What is needed: I need the lines below from the one with "for QLC. -/" down to the one with "s.ev with long" reproduced exactly, both ends included, and nothing else.

[[ Provided records, beginning ]]

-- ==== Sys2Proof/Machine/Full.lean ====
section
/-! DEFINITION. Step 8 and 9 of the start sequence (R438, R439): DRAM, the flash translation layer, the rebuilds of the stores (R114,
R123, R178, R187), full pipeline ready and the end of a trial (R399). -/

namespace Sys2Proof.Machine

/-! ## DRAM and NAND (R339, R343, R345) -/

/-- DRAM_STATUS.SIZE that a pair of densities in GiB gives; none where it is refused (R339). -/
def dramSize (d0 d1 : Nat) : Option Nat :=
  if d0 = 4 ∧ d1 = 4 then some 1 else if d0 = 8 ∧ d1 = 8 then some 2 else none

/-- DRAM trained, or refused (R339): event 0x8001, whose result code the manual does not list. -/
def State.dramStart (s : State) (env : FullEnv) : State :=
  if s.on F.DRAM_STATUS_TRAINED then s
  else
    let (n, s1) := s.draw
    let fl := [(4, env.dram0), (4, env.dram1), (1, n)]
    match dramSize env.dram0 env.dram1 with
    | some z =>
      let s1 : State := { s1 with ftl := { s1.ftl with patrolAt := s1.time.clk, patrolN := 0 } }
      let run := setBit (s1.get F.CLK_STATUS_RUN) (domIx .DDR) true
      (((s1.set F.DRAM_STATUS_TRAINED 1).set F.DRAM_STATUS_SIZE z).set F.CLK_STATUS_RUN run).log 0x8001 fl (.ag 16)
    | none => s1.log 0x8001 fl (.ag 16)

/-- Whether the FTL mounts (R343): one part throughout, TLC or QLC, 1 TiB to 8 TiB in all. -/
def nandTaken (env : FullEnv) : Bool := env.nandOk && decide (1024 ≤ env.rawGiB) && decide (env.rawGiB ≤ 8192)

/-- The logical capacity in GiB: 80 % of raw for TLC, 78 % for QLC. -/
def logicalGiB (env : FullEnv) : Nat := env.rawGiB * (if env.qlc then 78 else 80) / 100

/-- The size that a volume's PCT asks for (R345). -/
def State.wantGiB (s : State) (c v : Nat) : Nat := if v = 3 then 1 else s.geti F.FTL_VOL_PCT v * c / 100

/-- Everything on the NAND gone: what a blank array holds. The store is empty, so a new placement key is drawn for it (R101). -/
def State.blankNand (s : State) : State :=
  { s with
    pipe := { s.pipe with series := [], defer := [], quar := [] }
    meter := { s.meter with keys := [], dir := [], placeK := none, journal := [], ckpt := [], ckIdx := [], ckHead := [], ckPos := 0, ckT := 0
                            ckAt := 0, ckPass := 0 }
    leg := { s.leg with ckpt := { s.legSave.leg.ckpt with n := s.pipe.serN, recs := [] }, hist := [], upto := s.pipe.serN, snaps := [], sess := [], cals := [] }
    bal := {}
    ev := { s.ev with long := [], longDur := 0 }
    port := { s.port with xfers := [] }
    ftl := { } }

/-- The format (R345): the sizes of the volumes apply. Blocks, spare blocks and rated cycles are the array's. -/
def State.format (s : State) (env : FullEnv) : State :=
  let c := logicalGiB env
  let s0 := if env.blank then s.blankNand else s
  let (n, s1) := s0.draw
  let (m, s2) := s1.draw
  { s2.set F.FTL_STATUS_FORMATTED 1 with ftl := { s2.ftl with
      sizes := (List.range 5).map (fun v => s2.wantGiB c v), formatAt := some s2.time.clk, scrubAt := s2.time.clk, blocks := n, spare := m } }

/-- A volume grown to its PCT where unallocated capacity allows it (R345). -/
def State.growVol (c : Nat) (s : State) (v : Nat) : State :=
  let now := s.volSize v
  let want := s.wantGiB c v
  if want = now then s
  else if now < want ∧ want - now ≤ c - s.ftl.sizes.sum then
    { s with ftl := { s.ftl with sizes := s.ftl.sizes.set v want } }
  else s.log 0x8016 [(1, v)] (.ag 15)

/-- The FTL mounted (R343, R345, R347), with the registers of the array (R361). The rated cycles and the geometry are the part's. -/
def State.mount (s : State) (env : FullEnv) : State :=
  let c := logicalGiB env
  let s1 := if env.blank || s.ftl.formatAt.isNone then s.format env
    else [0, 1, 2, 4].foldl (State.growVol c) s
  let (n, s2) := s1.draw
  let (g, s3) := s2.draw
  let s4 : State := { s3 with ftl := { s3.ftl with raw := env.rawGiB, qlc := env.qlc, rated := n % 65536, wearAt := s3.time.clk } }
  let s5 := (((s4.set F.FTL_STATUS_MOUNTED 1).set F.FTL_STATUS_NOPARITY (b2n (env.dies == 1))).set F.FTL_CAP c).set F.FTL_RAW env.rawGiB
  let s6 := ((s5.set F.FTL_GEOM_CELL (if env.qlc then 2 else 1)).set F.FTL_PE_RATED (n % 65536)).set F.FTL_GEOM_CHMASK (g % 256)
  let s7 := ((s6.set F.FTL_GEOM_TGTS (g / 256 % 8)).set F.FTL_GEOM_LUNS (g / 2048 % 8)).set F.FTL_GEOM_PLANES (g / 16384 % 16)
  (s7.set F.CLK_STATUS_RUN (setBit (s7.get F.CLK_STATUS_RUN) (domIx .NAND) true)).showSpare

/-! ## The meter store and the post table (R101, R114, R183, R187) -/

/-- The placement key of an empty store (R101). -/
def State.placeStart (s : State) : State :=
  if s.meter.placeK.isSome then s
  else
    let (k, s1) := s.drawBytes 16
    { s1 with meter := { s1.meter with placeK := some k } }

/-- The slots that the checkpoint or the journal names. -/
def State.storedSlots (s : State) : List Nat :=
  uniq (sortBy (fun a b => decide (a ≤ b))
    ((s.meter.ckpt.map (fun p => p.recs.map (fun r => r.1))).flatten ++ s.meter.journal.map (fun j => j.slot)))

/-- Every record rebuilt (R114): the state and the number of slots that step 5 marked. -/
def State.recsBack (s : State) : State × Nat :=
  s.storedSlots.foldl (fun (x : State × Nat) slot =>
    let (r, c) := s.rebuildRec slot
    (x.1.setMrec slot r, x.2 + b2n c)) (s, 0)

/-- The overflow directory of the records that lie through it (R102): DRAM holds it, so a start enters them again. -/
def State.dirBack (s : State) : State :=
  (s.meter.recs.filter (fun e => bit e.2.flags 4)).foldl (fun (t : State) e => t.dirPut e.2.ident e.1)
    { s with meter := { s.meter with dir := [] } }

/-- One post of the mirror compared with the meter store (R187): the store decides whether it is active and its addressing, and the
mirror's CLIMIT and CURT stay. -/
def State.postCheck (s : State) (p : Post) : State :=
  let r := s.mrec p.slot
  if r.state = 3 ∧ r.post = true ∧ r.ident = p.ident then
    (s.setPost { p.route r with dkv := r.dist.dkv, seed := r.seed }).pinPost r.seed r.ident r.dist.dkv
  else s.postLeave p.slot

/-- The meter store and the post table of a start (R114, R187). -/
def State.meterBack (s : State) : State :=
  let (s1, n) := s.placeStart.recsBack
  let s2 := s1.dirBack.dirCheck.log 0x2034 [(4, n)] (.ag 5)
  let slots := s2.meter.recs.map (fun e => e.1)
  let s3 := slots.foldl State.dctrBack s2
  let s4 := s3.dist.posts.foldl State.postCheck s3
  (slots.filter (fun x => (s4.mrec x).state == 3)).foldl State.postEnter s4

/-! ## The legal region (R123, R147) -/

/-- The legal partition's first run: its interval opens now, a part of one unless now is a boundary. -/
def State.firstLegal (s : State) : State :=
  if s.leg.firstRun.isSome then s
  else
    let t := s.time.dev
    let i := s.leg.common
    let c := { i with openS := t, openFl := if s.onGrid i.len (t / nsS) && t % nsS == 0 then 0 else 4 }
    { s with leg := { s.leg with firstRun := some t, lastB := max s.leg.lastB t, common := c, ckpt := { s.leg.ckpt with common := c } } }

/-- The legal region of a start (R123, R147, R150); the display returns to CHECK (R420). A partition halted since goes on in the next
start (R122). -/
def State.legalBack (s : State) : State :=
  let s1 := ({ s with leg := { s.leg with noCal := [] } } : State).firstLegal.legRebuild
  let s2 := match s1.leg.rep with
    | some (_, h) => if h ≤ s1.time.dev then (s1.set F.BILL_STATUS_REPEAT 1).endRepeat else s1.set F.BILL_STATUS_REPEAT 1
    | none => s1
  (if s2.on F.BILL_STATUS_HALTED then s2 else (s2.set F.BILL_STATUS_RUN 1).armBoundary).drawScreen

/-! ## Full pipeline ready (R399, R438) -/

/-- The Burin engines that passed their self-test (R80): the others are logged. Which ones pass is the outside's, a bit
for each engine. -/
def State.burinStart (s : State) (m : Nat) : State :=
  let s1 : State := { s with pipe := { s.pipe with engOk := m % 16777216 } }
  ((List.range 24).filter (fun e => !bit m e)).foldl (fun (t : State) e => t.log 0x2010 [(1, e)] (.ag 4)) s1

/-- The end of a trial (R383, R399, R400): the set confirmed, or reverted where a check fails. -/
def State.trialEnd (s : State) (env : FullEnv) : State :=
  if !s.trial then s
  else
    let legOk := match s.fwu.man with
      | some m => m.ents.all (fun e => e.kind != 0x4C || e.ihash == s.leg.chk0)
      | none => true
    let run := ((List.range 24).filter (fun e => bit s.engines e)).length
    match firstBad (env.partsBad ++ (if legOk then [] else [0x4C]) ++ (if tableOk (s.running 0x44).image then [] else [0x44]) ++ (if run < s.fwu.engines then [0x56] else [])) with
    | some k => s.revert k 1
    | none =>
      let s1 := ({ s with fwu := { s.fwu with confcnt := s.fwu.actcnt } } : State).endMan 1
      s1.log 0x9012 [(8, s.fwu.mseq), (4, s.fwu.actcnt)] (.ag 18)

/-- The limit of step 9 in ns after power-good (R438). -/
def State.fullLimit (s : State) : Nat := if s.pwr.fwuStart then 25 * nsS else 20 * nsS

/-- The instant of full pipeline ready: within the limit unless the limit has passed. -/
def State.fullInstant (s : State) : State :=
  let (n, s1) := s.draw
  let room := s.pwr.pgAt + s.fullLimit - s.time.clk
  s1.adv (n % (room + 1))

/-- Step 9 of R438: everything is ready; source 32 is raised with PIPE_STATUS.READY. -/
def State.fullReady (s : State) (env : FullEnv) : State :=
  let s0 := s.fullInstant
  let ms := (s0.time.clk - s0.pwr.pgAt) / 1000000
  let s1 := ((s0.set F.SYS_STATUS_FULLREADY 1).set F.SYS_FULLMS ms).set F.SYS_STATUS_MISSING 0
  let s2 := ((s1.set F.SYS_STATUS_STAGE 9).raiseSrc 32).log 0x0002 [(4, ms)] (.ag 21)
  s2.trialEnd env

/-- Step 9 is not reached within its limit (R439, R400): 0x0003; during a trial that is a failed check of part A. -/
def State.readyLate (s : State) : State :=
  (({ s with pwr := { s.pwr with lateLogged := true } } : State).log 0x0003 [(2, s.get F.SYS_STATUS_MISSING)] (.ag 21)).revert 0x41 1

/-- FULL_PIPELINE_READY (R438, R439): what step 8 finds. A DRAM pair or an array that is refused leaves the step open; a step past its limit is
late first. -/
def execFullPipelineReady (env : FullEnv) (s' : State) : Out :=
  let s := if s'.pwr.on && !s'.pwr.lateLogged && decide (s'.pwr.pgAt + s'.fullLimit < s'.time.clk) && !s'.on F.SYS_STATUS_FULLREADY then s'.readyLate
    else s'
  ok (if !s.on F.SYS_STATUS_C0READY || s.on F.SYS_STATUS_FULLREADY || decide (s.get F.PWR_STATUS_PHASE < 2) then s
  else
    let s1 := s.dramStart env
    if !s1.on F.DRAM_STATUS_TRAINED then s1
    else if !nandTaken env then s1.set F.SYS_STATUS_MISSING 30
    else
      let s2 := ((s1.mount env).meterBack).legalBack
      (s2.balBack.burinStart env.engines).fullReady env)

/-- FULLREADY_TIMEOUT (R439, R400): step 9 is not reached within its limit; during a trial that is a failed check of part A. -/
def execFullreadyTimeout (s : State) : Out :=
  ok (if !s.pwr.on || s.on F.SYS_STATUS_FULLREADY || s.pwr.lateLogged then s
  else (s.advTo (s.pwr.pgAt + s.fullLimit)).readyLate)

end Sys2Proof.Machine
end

[[ Provided records, end ]]

Expected answer:
/-- The logical capacity in GiB: 80 % of raw for TLC, 78 % for QLC. -/
def logicalGiB (env : FullEnv) : Nat := env.rawGiB * (if env.qlc then 78 else 80) / 100

/-- The size that a volume's PCT asks for (R345). -/
def State.wantGiB (s : State) (c v : Nat) : Nat := if v = 3 then 1 else s.geti F.FTL_VOL_PCT v * c / 100

/-- Everything on the NAND gone: what a blank array holds. The store is empty, so a new placement key is drawn for it (R101). -/
def State.blankNand (s : State) : State :=
  { s with
    pipe := { s.pipe with series := [], defer := [], quar := [] }
    meter := { s.meter with keys := [], dir := [], placeK := none, journal := [], ckpt := [], ckIdx := [], ckHead := [], ckPos := 0, ckT := 0
                            ckAt := 0, ckPass := 0 }
    leg := { s.leg with ckpt := { s.legSave.leg.ckpt with n := s.pipe.serN, recs := [] }, hist := [], upto := s.pipe.serN, snaps := [], sess := [], cals := [] }
    bal := {}
    ev := { s.ev with long := [], longDur := 0 }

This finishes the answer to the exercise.